*YOUR OBJECTIVE*
A single figure is the whole answer: the number of lines in the records that contain "every".

*Dataset records*
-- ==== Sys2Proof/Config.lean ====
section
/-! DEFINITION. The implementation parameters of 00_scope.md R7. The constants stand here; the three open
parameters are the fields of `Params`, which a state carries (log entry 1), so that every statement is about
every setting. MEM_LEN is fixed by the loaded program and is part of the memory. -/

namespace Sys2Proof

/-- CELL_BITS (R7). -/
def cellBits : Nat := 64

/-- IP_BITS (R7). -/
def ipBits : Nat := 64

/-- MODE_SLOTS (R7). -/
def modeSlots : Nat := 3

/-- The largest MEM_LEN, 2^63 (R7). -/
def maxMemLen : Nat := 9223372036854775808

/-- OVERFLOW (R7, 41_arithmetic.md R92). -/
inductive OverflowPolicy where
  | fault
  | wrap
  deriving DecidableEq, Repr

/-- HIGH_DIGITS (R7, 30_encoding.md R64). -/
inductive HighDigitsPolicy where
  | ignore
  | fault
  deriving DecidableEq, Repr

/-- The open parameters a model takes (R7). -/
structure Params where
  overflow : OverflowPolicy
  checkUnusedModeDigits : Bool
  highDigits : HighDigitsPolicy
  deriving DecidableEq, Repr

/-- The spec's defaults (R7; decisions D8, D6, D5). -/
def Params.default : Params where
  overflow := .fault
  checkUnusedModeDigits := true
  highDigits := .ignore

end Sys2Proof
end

---

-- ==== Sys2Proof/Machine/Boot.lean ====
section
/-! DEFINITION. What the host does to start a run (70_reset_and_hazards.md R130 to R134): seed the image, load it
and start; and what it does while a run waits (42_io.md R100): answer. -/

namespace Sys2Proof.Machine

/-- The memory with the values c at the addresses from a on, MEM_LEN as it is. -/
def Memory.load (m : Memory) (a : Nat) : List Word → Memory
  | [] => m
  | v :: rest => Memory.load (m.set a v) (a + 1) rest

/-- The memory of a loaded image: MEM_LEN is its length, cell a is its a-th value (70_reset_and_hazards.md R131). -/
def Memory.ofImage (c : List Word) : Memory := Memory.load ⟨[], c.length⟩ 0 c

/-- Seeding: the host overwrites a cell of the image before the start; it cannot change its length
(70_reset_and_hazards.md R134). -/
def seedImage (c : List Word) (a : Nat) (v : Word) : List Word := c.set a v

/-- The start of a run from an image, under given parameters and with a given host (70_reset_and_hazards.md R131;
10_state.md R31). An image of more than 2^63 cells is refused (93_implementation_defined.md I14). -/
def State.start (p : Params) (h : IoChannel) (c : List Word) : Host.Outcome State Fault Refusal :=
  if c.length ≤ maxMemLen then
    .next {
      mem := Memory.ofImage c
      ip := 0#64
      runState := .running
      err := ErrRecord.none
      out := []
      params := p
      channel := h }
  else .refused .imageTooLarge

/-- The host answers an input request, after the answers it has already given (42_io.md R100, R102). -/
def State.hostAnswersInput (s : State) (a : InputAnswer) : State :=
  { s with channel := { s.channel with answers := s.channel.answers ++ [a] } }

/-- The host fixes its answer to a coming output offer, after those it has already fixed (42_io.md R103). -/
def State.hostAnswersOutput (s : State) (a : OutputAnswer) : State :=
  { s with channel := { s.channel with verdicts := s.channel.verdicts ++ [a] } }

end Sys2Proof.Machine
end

*SOLUTION TO THIS PROBLEM*
2